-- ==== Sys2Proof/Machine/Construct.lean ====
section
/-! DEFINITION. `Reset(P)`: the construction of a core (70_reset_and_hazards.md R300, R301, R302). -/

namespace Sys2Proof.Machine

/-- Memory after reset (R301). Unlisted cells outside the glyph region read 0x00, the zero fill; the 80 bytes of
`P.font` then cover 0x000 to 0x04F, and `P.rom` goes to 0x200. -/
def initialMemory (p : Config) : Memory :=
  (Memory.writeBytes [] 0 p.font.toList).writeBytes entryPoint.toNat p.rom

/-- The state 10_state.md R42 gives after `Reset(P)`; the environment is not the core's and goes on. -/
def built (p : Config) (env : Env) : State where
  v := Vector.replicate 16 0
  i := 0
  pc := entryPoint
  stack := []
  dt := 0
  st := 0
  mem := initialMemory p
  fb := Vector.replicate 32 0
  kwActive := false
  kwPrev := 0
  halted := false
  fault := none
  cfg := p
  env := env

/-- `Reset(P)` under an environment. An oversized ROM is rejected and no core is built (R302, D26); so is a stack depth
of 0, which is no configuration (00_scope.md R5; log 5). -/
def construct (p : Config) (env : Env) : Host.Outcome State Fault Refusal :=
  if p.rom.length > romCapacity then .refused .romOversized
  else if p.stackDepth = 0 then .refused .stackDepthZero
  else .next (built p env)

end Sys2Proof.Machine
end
---
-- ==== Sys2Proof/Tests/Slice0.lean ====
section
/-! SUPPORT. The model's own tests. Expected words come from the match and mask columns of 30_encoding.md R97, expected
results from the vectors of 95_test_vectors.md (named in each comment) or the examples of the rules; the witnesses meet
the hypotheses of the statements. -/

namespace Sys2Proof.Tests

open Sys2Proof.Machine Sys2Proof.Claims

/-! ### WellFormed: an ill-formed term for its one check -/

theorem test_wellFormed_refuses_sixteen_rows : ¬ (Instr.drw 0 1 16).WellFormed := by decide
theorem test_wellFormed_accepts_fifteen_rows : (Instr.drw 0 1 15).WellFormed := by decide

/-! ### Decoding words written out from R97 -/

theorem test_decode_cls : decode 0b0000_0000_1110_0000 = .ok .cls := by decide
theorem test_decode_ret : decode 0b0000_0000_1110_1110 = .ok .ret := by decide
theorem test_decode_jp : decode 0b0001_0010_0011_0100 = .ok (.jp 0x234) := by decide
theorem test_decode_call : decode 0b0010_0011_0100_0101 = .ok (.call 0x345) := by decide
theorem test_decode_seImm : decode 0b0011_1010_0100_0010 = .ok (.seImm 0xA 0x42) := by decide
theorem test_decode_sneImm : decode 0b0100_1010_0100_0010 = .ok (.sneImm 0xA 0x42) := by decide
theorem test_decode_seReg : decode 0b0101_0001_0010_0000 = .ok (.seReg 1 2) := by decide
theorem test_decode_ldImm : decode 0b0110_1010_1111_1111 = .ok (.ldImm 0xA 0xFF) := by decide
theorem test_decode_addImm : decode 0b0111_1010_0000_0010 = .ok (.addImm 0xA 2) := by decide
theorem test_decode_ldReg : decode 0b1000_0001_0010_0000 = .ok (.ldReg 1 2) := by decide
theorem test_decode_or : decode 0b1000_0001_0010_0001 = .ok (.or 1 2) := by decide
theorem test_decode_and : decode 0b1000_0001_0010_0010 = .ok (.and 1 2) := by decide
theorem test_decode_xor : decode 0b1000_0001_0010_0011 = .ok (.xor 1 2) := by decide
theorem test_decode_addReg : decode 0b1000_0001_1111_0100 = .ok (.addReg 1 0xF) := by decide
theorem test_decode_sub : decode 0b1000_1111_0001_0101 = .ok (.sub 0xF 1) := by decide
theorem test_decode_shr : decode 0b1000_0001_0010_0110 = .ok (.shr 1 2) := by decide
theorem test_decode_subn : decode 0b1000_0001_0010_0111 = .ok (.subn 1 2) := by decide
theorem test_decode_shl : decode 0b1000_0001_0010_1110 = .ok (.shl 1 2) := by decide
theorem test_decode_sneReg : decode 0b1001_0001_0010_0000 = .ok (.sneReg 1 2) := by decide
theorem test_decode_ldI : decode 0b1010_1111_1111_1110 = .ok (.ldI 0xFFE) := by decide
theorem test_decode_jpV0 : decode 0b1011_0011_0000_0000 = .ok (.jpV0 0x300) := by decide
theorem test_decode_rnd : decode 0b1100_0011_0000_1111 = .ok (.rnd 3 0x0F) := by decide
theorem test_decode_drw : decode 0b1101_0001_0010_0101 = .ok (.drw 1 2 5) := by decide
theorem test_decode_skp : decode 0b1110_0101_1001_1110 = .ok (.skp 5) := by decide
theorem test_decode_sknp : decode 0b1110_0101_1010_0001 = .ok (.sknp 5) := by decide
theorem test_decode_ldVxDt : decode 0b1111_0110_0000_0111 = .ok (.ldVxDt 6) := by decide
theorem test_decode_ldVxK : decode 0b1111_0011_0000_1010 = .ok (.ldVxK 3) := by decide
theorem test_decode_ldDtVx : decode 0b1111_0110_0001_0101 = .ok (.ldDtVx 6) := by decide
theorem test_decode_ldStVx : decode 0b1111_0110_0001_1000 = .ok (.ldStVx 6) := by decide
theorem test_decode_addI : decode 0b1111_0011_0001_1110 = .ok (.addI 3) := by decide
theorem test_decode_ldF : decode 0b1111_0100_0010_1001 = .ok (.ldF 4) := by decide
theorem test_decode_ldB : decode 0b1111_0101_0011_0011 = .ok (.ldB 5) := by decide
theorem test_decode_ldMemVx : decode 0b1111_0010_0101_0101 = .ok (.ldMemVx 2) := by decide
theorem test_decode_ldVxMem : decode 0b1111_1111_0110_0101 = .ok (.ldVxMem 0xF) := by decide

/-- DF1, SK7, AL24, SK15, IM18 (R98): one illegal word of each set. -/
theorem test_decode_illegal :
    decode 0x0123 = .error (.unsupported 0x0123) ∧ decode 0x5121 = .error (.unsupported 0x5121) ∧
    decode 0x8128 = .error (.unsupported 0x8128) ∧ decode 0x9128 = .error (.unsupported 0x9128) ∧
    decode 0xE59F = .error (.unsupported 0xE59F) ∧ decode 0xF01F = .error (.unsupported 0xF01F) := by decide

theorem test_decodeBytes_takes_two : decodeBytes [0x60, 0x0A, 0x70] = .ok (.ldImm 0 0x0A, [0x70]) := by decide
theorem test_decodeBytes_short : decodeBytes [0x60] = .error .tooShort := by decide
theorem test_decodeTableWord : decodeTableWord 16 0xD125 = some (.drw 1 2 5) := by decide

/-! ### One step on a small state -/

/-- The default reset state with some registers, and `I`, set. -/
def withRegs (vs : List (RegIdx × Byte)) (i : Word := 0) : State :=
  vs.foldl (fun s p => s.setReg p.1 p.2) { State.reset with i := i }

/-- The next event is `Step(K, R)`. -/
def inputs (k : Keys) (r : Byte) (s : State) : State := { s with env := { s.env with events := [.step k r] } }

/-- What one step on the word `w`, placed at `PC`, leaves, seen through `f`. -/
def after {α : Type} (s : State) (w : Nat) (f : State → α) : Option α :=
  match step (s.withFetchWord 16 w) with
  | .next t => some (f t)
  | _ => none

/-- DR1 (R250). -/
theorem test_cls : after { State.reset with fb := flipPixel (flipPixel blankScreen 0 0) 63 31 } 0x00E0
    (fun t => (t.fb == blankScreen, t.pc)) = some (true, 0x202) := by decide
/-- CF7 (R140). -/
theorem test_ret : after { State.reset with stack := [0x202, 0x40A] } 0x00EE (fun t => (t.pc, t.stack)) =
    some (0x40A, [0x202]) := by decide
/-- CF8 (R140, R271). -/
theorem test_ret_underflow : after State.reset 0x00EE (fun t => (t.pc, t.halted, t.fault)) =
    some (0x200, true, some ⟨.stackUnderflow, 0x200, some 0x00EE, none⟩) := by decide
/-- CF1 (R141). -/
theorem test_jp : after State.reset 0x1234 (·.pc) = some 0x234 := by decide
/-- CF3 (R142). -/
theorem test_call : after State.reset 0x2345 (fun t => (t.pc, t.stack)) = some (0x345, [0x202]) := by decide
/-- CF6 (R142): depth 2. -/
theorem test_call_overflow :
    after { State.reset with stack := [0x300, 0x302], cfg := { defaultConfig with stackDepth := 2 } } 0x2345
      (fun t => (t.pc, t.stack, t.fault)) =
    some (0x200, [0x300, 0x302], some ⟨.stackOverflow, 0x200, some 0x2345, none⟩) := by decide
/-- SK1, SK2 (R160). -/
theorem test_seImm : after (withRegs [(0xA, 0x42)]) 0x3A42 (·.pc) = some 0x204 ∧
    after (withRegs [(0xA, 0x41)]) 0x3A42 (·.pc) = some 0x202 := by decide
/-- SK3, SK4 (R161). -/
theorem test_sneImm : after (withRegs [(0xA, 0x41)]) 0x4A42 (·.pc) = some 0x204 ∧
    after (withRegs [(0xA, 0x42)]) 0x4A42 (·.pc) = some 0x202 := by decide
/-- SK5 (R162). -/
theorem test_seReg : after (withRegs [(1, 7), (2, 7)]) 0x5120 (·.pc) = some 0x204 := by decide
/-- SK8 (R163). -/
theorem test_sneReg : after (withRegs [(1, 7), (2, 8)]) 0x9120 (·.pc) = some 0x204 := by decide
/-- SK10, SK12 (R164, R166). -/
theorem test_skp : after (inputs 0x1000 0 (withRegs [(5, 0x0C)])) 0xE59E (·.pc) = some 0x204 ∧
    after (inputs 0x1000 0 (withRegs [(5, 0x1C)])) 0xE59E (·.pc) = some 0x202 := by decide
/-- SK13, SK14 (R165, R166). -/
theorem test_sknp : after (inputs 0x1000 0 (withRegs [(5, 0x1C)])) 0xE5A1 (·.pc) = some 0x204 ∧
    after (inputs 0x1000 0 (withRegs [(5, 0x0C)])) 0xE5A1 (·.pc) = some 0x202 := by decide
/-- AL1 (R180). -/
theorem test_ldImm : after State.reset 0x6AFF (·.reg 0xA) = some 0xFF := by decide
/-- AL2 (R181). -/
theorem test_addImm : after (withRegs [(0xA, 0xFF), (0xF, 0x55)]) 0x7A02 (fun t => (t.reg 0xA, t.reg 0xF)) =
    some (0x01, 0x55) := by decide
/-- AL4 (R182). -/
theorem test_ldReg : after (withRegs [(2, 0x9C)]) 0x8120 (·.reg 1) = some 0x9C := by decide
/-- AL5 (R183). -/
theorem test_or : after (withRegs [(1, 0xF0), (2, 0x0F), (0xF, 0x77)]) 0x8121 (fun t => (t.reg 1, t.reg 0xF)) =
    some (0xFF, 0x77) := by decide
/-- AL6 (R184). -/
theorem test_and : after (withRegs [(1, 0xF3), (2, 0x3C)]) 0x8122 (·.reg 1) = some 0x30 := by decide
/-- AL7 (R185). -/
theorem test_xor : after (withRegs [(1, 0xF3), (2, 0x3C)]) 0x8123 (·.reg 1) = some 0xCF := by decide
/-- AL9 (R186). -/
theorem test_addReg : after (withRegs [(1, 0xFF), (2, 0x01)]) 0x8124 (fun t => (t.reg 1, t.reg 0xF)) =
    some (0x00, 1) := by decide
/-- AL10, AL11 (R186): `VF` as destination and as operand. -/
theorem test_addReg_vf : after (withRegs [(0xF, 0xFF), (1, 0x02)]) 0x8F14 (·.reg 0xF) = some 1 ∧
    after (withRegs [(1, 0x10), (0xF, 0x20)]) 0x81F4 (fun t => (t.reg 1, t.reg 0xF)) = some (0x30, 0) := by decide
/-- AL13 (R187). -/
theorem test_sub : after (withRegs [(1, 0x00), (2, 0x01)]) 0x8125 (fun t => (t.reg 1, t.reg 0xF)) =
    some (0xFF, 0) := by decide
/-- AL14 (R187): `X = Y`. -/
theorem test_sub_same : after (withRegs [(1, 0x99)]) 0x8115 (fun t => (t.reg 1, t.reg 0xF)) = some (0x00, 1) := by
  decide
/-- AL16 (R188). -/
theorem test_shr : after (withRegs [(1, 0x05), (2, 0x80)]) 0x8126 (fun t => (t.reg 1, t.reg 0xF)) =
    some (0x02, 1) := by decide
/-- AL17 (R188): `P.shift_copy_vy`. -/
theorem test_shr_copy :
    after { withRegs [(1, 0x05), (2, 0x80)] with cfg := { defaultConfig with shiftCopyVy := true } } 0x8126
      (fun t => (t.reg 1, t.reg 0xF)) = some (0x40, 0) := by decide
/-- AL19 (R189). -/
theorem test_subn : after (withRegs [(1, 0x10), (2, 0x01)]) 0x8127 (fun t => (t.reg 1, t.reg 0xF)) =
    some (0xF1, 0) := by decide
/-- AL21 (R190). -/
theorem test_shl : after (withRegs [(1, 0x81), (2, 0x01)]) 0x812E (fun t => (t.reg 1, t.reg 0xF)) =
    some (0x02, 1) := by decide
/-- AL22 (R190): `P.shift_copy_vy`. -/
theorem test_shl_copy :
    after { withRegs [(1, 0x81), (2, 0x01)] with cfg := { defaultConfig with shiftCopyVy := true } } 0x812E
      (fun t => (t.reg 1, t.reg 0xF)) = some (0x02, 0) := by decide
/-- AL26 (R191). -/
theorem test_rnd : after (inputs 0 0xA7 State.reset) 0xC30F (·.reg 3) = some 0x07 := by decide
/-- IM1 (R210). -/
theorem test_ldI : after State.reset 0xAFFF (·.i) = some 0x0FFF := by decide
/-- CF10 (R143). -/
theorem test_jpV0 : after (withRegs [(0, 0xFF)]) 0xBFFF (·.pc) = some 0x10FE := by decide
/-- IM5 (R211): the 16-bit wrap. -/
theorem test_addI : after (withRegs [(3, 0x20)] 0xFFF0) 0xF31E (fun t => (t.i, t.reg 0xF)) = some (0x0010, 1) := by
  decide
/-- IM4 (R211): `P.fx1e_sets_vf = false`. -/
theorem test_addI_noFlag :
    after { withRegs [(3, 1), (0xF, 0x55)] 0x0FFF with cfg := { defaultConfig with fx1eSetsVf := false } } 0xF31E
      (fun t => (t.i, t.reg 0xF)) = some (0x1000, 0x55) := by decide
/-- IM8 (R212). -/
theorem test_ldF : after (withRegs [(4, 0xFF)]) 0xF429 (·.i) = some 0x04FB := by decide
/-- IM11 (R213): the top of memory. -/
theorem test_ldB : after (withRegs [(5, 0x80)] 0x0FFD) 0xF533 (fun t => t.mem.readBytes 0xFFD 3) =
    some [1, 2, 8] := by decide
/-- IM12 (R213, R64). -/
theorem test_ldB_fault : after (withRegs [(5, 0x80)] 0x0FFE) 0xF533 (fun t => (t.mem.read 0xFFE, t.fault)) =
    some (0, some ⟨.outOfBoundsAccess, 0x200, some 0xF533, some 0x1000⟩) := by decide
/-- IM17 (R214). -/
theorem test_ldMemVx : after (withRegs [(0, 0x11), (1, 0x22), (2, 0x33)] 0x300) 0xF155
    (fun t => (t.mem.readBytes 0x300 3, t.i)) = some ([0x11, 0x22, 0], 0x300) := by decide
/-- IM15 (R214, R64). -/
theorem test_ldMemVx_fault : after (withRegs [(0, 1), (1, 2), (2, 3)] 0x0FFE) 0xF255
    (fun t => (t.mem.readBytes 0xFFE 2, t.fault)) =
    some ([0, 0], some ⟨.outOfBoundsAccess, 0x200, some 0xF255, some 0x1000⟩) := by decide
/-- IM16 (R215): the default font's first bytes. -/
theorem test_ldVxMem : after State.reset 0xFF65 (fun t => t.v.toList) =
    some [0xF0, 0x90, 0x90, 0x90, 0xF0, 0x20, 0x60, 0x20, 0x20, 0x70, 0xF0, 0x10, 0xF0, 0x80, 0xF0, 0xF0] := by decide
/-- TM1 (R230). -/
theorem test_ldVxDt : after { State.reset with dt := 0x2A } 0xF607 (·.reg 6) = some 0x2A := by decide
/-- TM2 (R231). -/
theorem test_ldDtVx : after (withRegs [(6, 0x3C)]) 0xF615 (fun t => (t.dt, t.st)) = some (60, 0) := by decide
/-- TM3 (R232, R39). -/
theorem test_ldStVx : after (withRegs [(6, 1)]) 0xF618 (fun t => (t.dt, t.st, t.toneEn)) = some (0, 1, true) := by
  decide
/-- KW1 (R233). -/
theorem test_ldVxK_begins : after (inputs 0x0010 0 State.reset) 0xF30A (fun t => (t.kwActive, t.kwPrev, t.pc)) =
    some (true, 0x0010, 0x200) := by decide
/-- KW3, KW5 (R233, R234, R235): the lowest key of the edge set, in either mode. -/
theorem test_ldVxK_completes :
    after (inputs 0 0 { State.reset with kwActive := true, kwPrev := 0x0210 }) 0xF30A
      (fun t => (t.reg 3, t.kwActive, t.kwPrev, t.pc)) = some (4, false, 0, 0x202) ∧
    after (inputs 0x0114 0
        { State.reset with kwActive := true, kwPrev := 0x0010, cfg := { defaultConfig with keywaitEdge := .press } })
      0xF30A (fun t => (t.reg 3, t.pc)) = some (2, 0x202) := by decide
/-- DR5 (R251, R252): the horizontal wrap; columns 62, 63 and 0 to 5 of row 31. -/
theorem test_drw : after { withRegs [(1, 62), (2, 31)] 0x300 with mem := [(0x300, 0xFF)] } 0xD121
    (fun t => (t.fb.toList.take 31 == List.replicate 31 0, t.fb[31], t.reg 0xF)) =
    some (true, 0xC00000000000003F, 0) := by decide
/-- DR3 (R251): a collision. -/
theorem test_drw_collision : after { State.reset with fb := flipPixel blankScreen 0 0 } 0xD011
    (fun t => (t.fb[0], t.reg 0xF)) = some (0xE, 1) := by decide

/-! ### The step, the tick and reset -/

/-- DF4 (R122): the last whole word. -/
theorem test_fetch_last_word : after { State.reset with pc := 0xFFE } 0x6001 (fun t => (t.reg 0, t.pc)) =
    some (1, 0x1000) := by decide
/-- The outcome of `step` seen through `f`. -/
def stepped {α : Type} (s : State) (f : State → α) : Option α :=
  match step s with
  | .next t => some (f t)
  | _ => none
...
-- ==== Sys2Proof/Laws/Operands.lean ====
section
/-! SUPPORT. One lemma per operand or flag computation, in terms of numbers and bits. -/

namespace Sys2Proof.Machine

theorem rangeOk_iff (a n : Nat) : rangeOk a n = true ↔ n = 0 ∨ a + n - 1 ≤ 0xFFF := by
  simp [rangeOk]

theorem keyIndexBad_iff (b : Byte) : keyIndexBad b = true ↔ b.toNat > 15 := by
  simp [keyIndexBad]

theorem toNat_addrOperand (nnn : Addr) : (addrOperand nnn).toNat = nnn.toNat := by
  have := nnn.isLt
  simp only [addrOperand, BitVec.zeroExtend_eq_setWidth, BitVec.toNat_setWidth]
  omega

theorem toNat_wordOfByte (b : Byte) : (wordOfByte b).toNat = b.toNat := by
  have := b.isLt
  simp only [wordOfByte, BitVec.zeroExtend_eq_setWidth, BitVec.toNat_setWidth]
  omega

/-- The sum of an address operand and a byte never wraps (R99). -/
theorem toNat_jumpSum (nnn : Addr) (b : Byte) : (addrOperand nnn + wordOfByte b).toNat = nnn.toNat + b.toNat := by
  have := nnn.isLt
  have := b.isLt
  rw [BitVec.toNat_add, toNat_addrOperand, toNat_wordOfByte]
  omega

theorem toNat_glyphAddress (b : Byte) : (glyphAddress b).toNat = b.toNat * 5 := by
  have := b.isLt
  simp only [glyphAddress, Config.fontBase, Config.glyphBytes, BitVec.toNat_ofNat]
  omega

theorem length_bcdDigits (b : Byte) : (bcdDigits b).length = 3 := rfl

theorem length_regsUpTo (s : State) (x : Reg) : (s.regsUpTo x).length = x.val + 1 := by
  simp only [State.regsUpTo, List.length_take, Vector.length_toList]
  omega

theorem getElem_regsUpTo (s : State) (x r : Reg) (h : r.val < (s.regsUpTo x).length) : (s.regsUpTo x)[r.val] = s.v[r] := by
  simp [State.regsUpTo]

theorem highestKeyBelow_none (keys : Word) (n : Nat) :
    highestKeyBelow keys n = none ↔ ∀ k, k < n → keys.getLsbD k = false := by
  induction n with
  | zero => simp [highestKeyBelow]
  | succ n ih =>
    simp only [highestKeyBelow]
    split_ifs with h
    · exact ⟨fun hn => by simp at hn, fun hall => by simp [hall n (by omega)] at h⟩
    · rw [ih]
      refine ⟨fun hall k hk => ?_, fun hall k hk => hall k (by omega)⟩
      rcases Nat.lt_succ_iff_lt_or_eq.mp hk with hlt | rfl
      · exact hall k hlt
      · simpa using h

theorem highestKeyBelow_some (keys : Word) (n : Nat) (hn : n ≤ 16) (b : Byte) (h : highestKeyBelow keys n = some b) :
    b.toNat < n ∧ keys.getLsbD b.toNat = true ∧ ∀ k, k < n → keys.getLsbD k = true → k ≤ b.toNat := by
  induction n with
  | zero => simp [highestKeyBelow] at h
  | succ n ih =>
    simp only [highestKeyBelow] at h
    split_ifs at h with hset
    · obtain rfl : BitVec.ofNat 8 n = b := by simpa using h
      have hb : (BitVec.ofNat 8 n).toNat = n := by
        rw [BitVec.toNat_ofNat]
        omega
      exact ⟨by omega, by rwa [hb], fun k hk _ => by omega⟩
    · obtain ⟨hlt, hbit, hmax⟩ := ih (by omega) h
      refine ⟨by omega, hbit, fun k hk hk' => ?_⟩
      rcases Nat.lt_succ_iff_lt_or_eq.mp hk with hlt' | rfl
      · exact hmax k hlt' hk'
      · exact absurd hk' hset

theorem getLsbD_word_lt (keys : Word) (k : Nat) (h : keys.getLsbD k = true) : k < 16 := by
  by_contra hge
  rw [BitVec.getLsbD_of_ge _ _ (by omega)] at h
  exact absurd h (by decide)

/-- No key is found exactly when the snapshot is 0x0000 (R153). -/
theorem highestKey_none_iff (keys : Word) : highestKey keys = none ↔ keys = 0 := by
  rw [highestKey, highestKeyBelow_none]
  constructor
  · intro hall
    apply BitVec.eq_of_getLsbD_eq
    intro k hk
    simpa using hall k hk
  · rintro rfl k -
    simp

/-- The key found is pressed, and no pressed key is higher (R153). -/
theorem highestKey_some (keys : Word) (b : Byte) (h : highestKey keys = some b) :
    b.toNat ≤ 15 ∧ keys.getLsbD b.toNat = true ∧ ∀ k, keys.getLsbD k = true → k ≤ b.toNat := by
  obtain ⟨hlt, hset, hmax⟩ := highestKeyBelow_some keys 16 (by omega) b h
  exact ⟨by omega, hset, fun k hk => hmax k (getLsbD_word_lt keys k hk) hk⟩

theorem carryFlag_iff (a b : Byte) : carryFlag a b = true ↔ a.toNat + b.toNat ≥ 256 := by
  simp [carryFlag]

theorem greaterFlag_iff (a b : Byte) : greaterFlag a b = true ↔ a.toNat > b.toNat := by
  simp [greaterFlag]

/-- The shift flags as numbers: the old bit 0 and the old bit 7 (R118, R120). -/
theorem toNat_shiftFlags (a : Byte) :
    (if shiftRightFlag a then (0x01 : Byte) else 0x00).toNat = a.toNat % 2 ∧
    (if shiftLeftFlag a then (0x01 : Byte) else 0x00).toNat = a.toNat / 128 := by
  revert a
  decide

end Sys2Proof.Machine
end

→ EXERCISE OBJECTIVE: Print the lines above from the one with "-- ==== Sys2Proof/Machine/Construct.lean" through the one with "(Memory.writeBytes [] 0", both included, exactly as written and nothing more.

→ YOUR SOLUTION:
-- ==== Sys2Proof/Machine/Construct.lean ====
section
/-! DEFINITION. `Reset(P)`: the construction of a core (70_reset_and_hazards.md R300, R301, R302). -/

namespace Sys2Proof.Machine

/-- Memory after reset (R301). Unlisted cells outside the glyph region read 0x00, the zero fill; the 80 bytes of
`P.font` then cover 0x000 to 0x04F, and `P.rom` goes to 0x200. -/
def initialMemory (p : Config) : Memory :=
  (Memory.writeBytes [] 0 p.font.toList).writeBytes entryPoint.toNat p.rom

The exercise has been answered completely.